(Given information)
/-- The registers of block HLT, in offset order. -/
def mapHlt : List RegDesc := [
  ⟨0x40000, [], false,
    [⟨31, 31, .w1c, .l, 0x0⟩, ⟨30, 30, .ro, .l, 0x0⟩, ⟨29, 29, .ro, .l, 0x0⟩, ⟨28, 28, .ro, .l, 0x0⟩, ⟨27, 27, .ro, .l, 0x0⟩, ⟨26, 26, .ro, .l, 0x0⟩]⟩,
  ⟨0x40004, [], false,
    [⟨31, 16, .ro, .l, 0x0⟩, ⟨2, 0, .ro, .l, 0x0⟩]⟩,
  ⟨0x40008, [], false,
    [⟨31, 24, .rw, .h, 0x6e⟩, ⟨23, 16, .rw, .h, 0x78⟩, ⟨15, 8, .rw, .h, 0x7d⟩, ⟨7, 0, .rw, .h, 0x73⟩]⟩,
  ⟨0x4000c, [], false,
    [⟨31, 16, .ro, .l, 0x320⟩, ⟨15, 0, .ro, .l, 0x0⟩]⟩,
  ⟨0x40010, [], false,
    [⟨31, 16, .ro, .l, 0x0⟩, ⟨15, 0, .ro, .l, 0x0⟩]⟩,
  ⟨0x40014, [], false,
    [⟨31, 16, .ro, .l, 0x0⟩]⟩,
  ⟨0x40018, [(4, 0x4)], false,
    [⟨15, 0, .ro, .l, 0x0⟩]⟩,
  ⟨0x40028, [], false,
    [⟨31, 16, .ro, .l, 0x0⟩, ⟨3, 0, .ro, .l, 0x0⟩]⟩,
  ⟨0x4002c, [], false,
    [⟨31, 31, .rw, .h, 0x1⟩, ⟨24, 16, .rw, .h, 0x12c⟩, ⟨8, 0, .rw, .h, 0x64⟩]⟩,
  ⟨0x40030, [], false,
    [⟨31, 24, .ro, .l, 0x40⟩, ⟨23, 16, .ro, .l, 0x10⟩, ⟨15, 8, .ro, .l, 0x10⟩, ⟨7, 0, .ro, .l, 0x8⟩]⟩,
  ⟨0x40034, [], false,
    [⟨31, 24, .ro, .l, 0x30⟩, ⟨13, 0, .ro, .l, 0x2000⟩]⟩,
  ⟨0x40038, [], false,
    [⟨31, 28, .ro, .l, 0x4⟩, ⟨27, 24, .ro, .l, 0x1⟩, ⟨23, 20, .ro, .l, 0x2⟩, ⟨19, 16, .ro, .l, 0x1⟩, ⟨15, 12, .ro, .l, 0x4⟩, ⟨7, 0, .ro, .l, 0x80⟩]⟩,
  ⟨0x4003c, [], false,
    [⟨31, 28, .ro, .l, 0x0⟩, ⟨27, 16, .ro, .l, 0x0⟩, ⟨15, 15, .ro, .l, 0x0⟩, ⟨7, 0, .ro, .l, 0x0⟩]⟩,
  ⟨0x40040, [], false,
    [⟨15, 0, .rw, .s, 0x0⟩]⟩,
  ⟨0x40080, [], false,
    [⟨3, 3, .w1c, .l, 0x0⟩, ⟨2, 2, .w1c, .l, 0x0⟩, ⟨1, 1, .w1c, .l, 0x0⟩, ⟨0, 0, .w1c, .l, 0x0⟩]⟩,
  ⟨0x40084, [], false,
    [⟨3, 0, .rw, .l, 0x0⟩]⟩]

/-- The registers of block LOG, in offset order. -/
def mapLog : List RegDesc := [
  ⟨0x50000, [], false,
    [⟨7, 0, .rw, .l, 0x0⟩]⟩,
  ⟨0x50004, [], false,
    [⟨15, 8, .ro, .l, 0x0⟩, ⟨7, 0, .ro, .l, 0x0⟩]⟩,
  ⟨0x50008, [], false,
    [⟨31, 0, .ro, .l, 0x0⟩]⟩,
  ⟨0x5000c, [], false,
    [⟨31, 0, .ro, .l, 0x0⟩]⟩,
  ⟨0x50010, [], false,
    [⟨31, 0, .rw, .l, 0x0⟩]⟩,
  ⟨0x50014, [], false,
    [⟨31, 31, .ro, .l, 0x0⟩, ⟨30, 30, .ro, .l, 0x0⟩, ⟨29, 29, .ro, .l, 0x0⟩, ⟨28, 28, .ro, .l, 0x0⟩]⟩,
  ⟨0x50020, [(8, 0x4)], false,
    [⟨31, 0, .ro, .l, 0x0⟩]⟩,
  ⟨0x50040, [], false,
    [⟨31, 16, .rc, .l, 0x0⟩, ⟨15, 8, .rc, .l, 0x0⟩, ⟨7, 0, .rc, .l, 0x0⟩]⟩,
  ⟨0x50044, [], false,
    [⟨31, 0, .ro, .l, 0x0⟩]⟩,
  ⟨0x50048, [], false,
    [⟨23, 0, .ro, .l, 0x0⟩]⟩,
  ⟨0x5004c, [], false,
    [⟨2, 0, .rw, .l, 0x3⟩]⟩,
  ⟨0x50080, [], false,
    [⟨3, 3, .w1c, .l, 0x0⟩, ⟨2, 2, .w1c, .l, 0x0⟩, ⟨1, 1, .w1c, .l, 0x0⟩, ⟨0, 0, .w1c, .l, 0x0⟩]⟩,
  ⟨0x50084, [], false,
    [⟨3, 0, .rw, .l, 0x0⟩]⟩,
  ⟨0x50400, [(256, 0x4)], false,
    [⟨31, 31, .rw, .h, 0x0⟩, ⟨23, 16, .rw, .h, 0x10⟩, ⟨15, 0, .rw, .h, 0x3c⟩]⟩,
  ⟨0x50800, [(24, 0x100), (64, 0x4)], false,
    [⟨15, 8, .rw, .h, 0x0⟩, ⟨2, 0, .rw, .h, 0x0⟩]⟩]

/-- The registers of block KEY, in offset order. -/
def mapKey : List RegDesc := [
  ⟨0x60000, [], false,
    [⟨7, 0, .rw, .l, 0x0⟩]⟩,
  ⟨0x60004, [], false,
    [⟨15, 8, .ro, .l, 0x0⟩, ⟨7, 0, .ro, .l, 0x0⟩]⟩,
  ⟨0x60008, [], false,
    [⟨15, 8, .rw, .l, 0x0⟩, ⟨7, 0, .rw, .l, 0x0⟩]⟩,
  ⟨0x6000c, [], false,
    [⟨8, 8, .ro, .l, 0x0⟩, ⟨7, 4, .ro, .l, 0x0⟩, ⟨3, 3, .ro, .l, 0x0⟩, ⟨2, 0, .ro, .l, 0x0⟩]⟩,
  ⟨0x60010, [], false,
    [⟨7, 0, .rw, .h, 0xff⟩]⟩,
  ⟨0x60014, [], false,
    [⟨15, 0, .rw, .h, 0x12c⟩]⟩,
  ⟨0x60018, [], false,
    [⟨31, 0, .ro, .l, 0x0⟩]⟩,
  ⟨0x6001c, [], false,
    [⟨31, 16, .rc, .l, 0x0⟩, ⟨15, 0, .rc, .l, 0x0⟩]⟩,
  ⟨0x60020, [(8, 0x4)], false,
    [⟨31, 0, .ro, .l, 0x0⟩]⟩,
  ⟨0x60040, [(8, 0x4)], false,
    [⟨31, 0, .rw, .l, 0x0⟩]⟩,
  ⟨0x60060, [(8, 0x4)], false,
    [⟨31, 0, .ro, .l, 0x0⟩]⟩,
  ⟨0x60080, [], false,
    [⟨5, 5, .w1c, .l, 0x0⟩, ⟨4, 4, .w1c, .l, 0x0⟩, ⟨3, 3, .w1c, .l, 0x0⟩, ⟨2, 2, .w1c, .l, 0x0⟩, ⟨1, 1, .w1c, .l, 0x0⟩, ⟨0, 0, .w1c, .l, 0x0⟩]⟩,
  ⟨0x60084, [], false,
    [⟨5, 0, .rw, .l, 0x0⟩]⟩,
  ⟨0x60100, [(16, 0x4)], false,
    [⟨31, 0, .ro, .l, 0x0⟩]⟩,
  ⟨0x60140, [(16, 0x4)], false,
    [⟨31, 0, .rw, .l, 0x0⟩]⟩,
  ⟨0x60180, [(24, 0x4)], false,
    [⟨31, 0, .rw, .l, 0x0⟩]⟩,
  ⟨0x60200, [(40, 0x4)], false,
    [⟨31, 0, .rw, .l, 0x0⟩]⟩,
  ⟨0x60300, [(8, 0x4)], false,
    [⟨31, 0, .rw, .l, 0x0⟩]⟩,
  ⟨0x60400, [(60, 0x4)], false,
    [⟨31, 0, .ro, .l, 0x0⟩]⟩,
  ⟨0x61000, [(256, 0x10)], false,
    [⟨31, 30, .ro, .l, 0x0⟩, ⟨29, 29, .ro, .l, 0x0⟩, ⟨28, 28, .ro, .l, 0x0⟩, ⟨27, 24, .ro, .l, 0x0⟩, ⟨23, 19, .ro, .l, 0x0⟩, ⟨15, 0, .ro, .l, 0x0⟩]⟩,
  ⟨0x61004, [(256, 0x10)], false,
    [⟨31, 0, .ro, .l, 0x0⟩]⟩,
  ⟨0x61008, [(256, 0x10)], false,
    [⟨31, 0, .ro, .l, 0x0⟩]⟩]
(End Given information)
• _Exercise directions_:
Copy out each line of the entries above that holds "registers".

• _Reply to the exercise_:
/-- The registers of block HLT, in offset order. -/
/-- The registers of block LOG, in offset order. -/
/-- The registers of block KEY, in offset order. -/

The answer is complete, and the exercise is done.